# Thinking of Switching to Xm signal issues question



## max1 (Aug 12, 2005)

Hi, all I am thinking about going with xm once when my Sirius boombox expires next month. I wanted to know how good the signal is and will we lose signal at times like I do with Sirius? It seems to work fine but after about 20 minutes it goes out unless I put the antenna outside plus I cant get signal at all in the tv room. I think Sirius is a good product but I think the reason why people aren't sold on it yet is because of these issues. I do have about 6 trees on our property so that could be an issue. I know I can get an outside antenna but am not going to spend the extra money. I am still looking into HD radio at least I won't have the signal issues like I do with Sirius. Plus Omaha has a good market for radio. Just a few questions before I decide what to do. I also have xm music with D now so thats a plus. Just wanted to get some ideas. Max. BTW I have Sirius for the car and it works great.


----------



## Bobby94928 (May 12, 2003)

You need to have your antenna in a window that has south facing exposure. As an example, I have my XM antenna on an east facing window sill but it is looking south. It works great. You should be able to do the same with you Sirius antenna


----------



## Steve Mehs (Mar 21, 2002)

Sirius uses geosynchronous satellites, XM uses geostationary satellites so in a home environment XM may yield a better signal. You already have an outdoor antenna, the one that came with your boombox. Since a boombox is meant to be portable, I'd just get a couple Sirius home kit antennas off of eBay, mount them outside and run them to the rooms you listen to the boombox in so that way you can just jack in.

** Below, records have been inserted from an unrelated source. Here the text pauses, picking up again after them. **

-- ==== Sys2Proof/Machine/HostOperations.lean ====
section
/-! DEFINITION. The four host operations (40_host_operations.md R121 to R128): what an accepted START does
before the first stream element. The elements of the body follow as steps of their own (R130; log entry 2). -/

namespace Sys2Proof.Machine

/-- A START of engine BTD: ignored while BUSY; else STATUS and the working registers take their START values,
the entry check runs and raises, an image of no tile is done at once, and otherwise the body begins (R26, R121,
R127). -/
def Btd.operation (sizesOk : Nat → Nat → Nat → Nat → Bool) (tileH : Nat) (b : Btd) : Btd :=
  if b.status.busy then b
  else if !sizesOk b.width.toNat b.height.toNat b.srcLen.toNat b.dstLen.toNat then
    b.start.raise .invalidBufferSize
  else if b.width.toNat / 8 = 0 ∨ b.height.toNat / tileH = 0 then b.start.complete
  else b.start

/-- A START of engine LZD: ignored while BUSY; else STATUS and the working registers take their START values,
the entry check runs and raises, and an output size of 0 is done before any source byte is read (R26, R122,
R126, R190, R207). -/
def Lzd.operation (l : Lzd) : Lzd :=
  if l.status.busy then l
  else if !decompressSizesOk l.outSize.toInt l.dstLen.toNat then l.start.raise .invalidBufferSize
  else l.start.exitEarly

/-- `decodeColorBlocks` (R123, R152). -/
def execDecodeColorBlocks (s : State) : Host.Outcome State Fault Refusal :=
  onBtd s (.next (s.btd.operation colorBlocksSizesOk (tileHeight .colorBlock)))

/-- `decodeIntensity8` (R124, R170). -/
def execDecodeIntensity8 (s : State) : Host.Outcome State Fault Refusal :=
  onBtd s (.next (s.btd.operation intensity8SizesOk (tileHeight .intensity8)))

/-- `decodeIntensity4` (R125, R173). -/
def execDecodeIntensity4 (s : State) : Host.Outcome State Fault Refusal :=
  onBtd s (.next (s.btd.operation intensity4SizesOk (tileHeight .intensity4)))

/-- `decompress` (R126, R190). -/
def execDecompress (s : State) : Host.Outcome State Fault Refusal :=
  onLzd s (.next s.lzd.operation)

end Sys2Proof.Machine
end

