-- ==== Sys2Proof/Safety.lean ====
section
/-! DEFINITION. What counts as a safe machine: the invariant that every step keeps (10_state.md R27, R30, R41;
30_encoding.md R103), the premise that the source bytes are there (R262), and a step that does not fault
(60_exceptions.md R238). -/

namespace Sys2Proof.Machine

/-- `ERR` is non-zero exactly when `STATE` = ERROR (R27). -/
abbrev Status.Legal (st : Status) : Prop := st.state = .error ↔ st.err ≠ .none

/-- Every byte of `SRC` below `SRC_LEN` has been supplied (R262 (2); premise `L-LEN` of R133). -/
abbrev SourceFilled (m : Memory) (len : Nat) : Prop := ∀ a, a < len → (m.read a).isSome

/-- A buffer of `size` bytes holds bytes at its own indices only (R42, R60). -/
abbrev Memory.Fits (m : Memory) (size : Nat) : Prop := size < 2 ^ 32 ∧ ∀ c ∈ m, c.1 < size

/-- The number of the current tile, row-major across the image (R103). -/
def Btd.tileIndex (b : Btd) : Nat := b.ty.toNat * b.tilesPerRow + b.tx.toNat

/-- The position registers name a tile of the image (R31, R150). -/
abbrev Btd.TileInside (tileH : Nat) (b : Btd) : Prop :=
  b.tx.toNat < b.tilesPerRow ∧ b.ty.toNat < b.height.toNat / tileH

/-- What holds of a running `decodeColorBlocks` between two elements: the sizes are those of the entry check
(R123), and `SP` is the place of the current block in the stream (R103). -/
abbrev Btd.RunsColorBlocks (b : Btd) : Prop :=
  colorBlocksSizesOk b.width.toNat b.height.toNat b.srcLen.toNat b.dstLen.toNat = true ∧
  b.TileInside 8 ∧ b.row = 0 ∧ b.col = 0 ∧ b.sp.toNat = 32 * b.tileIndex + 8 * b.sb.toNat

/-- What holds of a running `decodeIntensity8` between two elements (R103, R104, R124). -/
abbrev Btd.RunsIntensity8 (b : Btd) : Prop :=
  intensity8SizesOk b.width.toNat b.height.toNat b.srcLen.toNat b.dstLen.toNat = true ∧
  b.TileInside 4 ∧ b.sb = 0 ∧ b.row.toNat < 4 ∧ b.sp.toNat = 32 * b.tileIndex + 8 * b.row.toNat + b.col.toNat

/-- What holds of a running `decodeIntensity4` between two elements (R103, R105, R125). -/
abbrev Btd.RunsIntensity4 (b : Btd) : Prop :=
  intensity4SizesOk b.width.toNat b.height.toNat b.srcLen.toNat b.dstLen.toNat = true ∧
  b.TileInside 8 ∧ b.sb = 0 ∧ b.col.toNat % 2 = 0 ∧
  b.sp.toNat = 32 * b.tileIndex + 4 * b.row.toNat + b.col.toNat / 2

/-- What holds of a BUSY engine BTD. -/
abbrev Btd.Running (b : Btd) : Prop :=
  (b.op = 0 ∧ b.RunsColorBlocks) ∨ (b.op = 1 ∧ b.RunsIntensity8) ∨ (b.op = 2 ∧ b.RunsIntensity4)

/-- The invariant of engine BTD: canonical buffers inside their lengths, a legal STATUS that shows no error but 1 (R27,
R231), and, while BUSY, a running operation on buffers of the lengths declared (`L-LEN` of R133). -/
structure Btd.Inv (b : Btd) : Prop where
  srcWf   : b.src.wf = true
  dstWf   : b.dst.wf = true
  legal   : b.status.Legal
  srcFits : b.src.Fits b.srcSize
  dstFits : b.dst.Fits b.dstSize
  errors  : b.status.err = .none ∨ b.status.err = .invalidBufferSize
  lengths : b.status.state = .busy → b.lengthsTrue = true
  running : b.status.state = .busy → b.Running

/-- What holds of a BUSY engine LZD between two elements: the rows of R41, with `BI` in 0..8 (R39) and every byte
of the window supplied. -/
structure Lzd.Running (l : Lzd) : Prop where
  owed    : 0 < l.rem.toInt
  sum     : (l.dp.toNat : Int) + l.rem.toInt = l.outSize.toInt
  dstLen  : (l.dstLen.toNat : Int) = l.outSize.toInt
  cursor  : l.sp.toNat ≤ l.srcLen.toNat
  flags   : l.bi.toNat ≤ 8
  window  : ∀ a, a < l.dp.toNat → (l.dst.read a).isSome

/-- The invariant of engine LZD. -/
structure Lzd.Inv (l : Lzd) : Prop where
  srcWf   : l.src.wf = true
  dstWf   : l.dst.wf = true
  legal   : l.status.Legal
  srcFits : l.src.Fits l.srcSize
  dstFits : l.dst.Fits l.dstSize
  lengths : l.status.state = .busy → l.lengthsTrue = true
  running : l.status.state = .busy → l.Running

/-- The invariant of the machine: that of each engine, and the end of a running operation is unread (R74, R264). -/
structure State.Inv (s : State) : Prop where
  btd : s.btd.Inv
  lzd : s.lzd.Inv
  btdUnread : s.btd.status.state = .busy → s.btdUnread = true
  lzdUnread : s.lzd.status.state = .busy → s.lzdUnread = true

/-- The outcome is not a fault: no access of the run left the buffers (R238). -/
abbrev NoFault {σ : Type} (o : Host.Outcome σ Fault Refusal) : Prop := ∀ f, o ≠ .fault f

/-- `n` turns of one engine, stopping where a turn stops. -/
def turns (e : Engine) : (n : Nat) → State → Host.Outcome State Fault Refusal
  | 0, s => .next s
  | n + 1, s => andThen (engineTurn e s) (turns e n)

end Sys2Proof.Machine
end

I've never had any reception issues with XM or Sirius at home or in my truck.


----------



## reddice (Feb 18, 2003)

When I went to the aunts house with no repeaters I was able to get good XM reception by pointing my home antenna south to the window. I was not too close to the window and the reception was fine.


----------



## max1 (Aug 12, 2005)

Hey, all I just decided not to renew my Boombox for Sirius.I am also looking into upgrading my computer with some Wireless speakers with surround sound. That way I can listen to xm and sirius on line without worrying about losing signal in multiple rooms of the house. Problem where we live is we have too many trees and that interferes with the signal. Does anybody have any good suggestions for some wireless speakers? I have a dell computer.I have heard pro's and cons. Max.


----------



## jimmyv2000 (Feb 15, 2007)

My XM home antenna is on my dresser about a foot away from the window.
with the curtian closed i still get all 4 bars on my roady2.
There are NO repeaters in the area so its off the main satellite.
My home antenna faces south west.


----------



## marcmec (Sep 20, 2007)

I have an XM portable unit with a dock in my garage. My antenna is inside the garage behind an east facing aluminum garage door, with the antenna facing SE. My reception is fine, never any interruptions, even with the garage door closed. I also have several large fir trees to the South. I have had the unit in several different locations in the house with the external antenna in East facing windows with the antenna facing SE with no signal issues.


----------



## run2lax (Aug 24, 2007)

max1 said:


> Hi, all I am thinking about going with xm once when my Sirius boombox expires next month. I wanted to know how good the signal is and will we lose signal at times like I do with Sirius? It seems to work fine but after about 20 minutes it goes out unless I put the antenna outside plus I cant get signal at all in the tv room. I think Sirius is a good product but I think the reason why people aren't sold on it yet is because of these issues. I do have about 6 trees on our property so that could be an issue. I know I can get an outside antenna but am not going to spend the extra money. I am still looking into HD radio at least I won't have the signal issues like I do with Sirius. Plus Omaha has a good market for radio. Just a few questions before I decide what to do. I also have xm music with D now so thats a plus. Just wanted to get some ideas. Max. BTW I have Sirius for the car and it works great.


Xm reception much much stronger than Sirius on those home units. It almost always works indoors while Sirius never does, I have to string my indoor antenna out about 3 feet from the house and even then it loses signal sometimes, not alot but often enough to be aggravating as hell. OTOH, the outside antenna on the Sirius stilleto is built into the headphones thus it is tronger and pulls in a signal better than the little knob of an antenna on the Helix for XM.


----------



## max1 (Aug 12, 2005)

Hey, all ,I decided to get some Bose speakers for the computer and they work great and the sound is excellent. I have cancelled the boombox and in the processing of cancelling the stiletto problem with the stiletto I cant use it in the house but it works great when I walk. Plan to sell them to a couple of friends. I also got 2 nice c.crane radios and they work great now I get the fm stations and a few from distant cities that I like so i am set. I don't think will go with Sirius again expect for the car. I like I say nice idea but we just couldn't get proper signal. My next step will probably be Hd radio. Thanks for your input max.


----------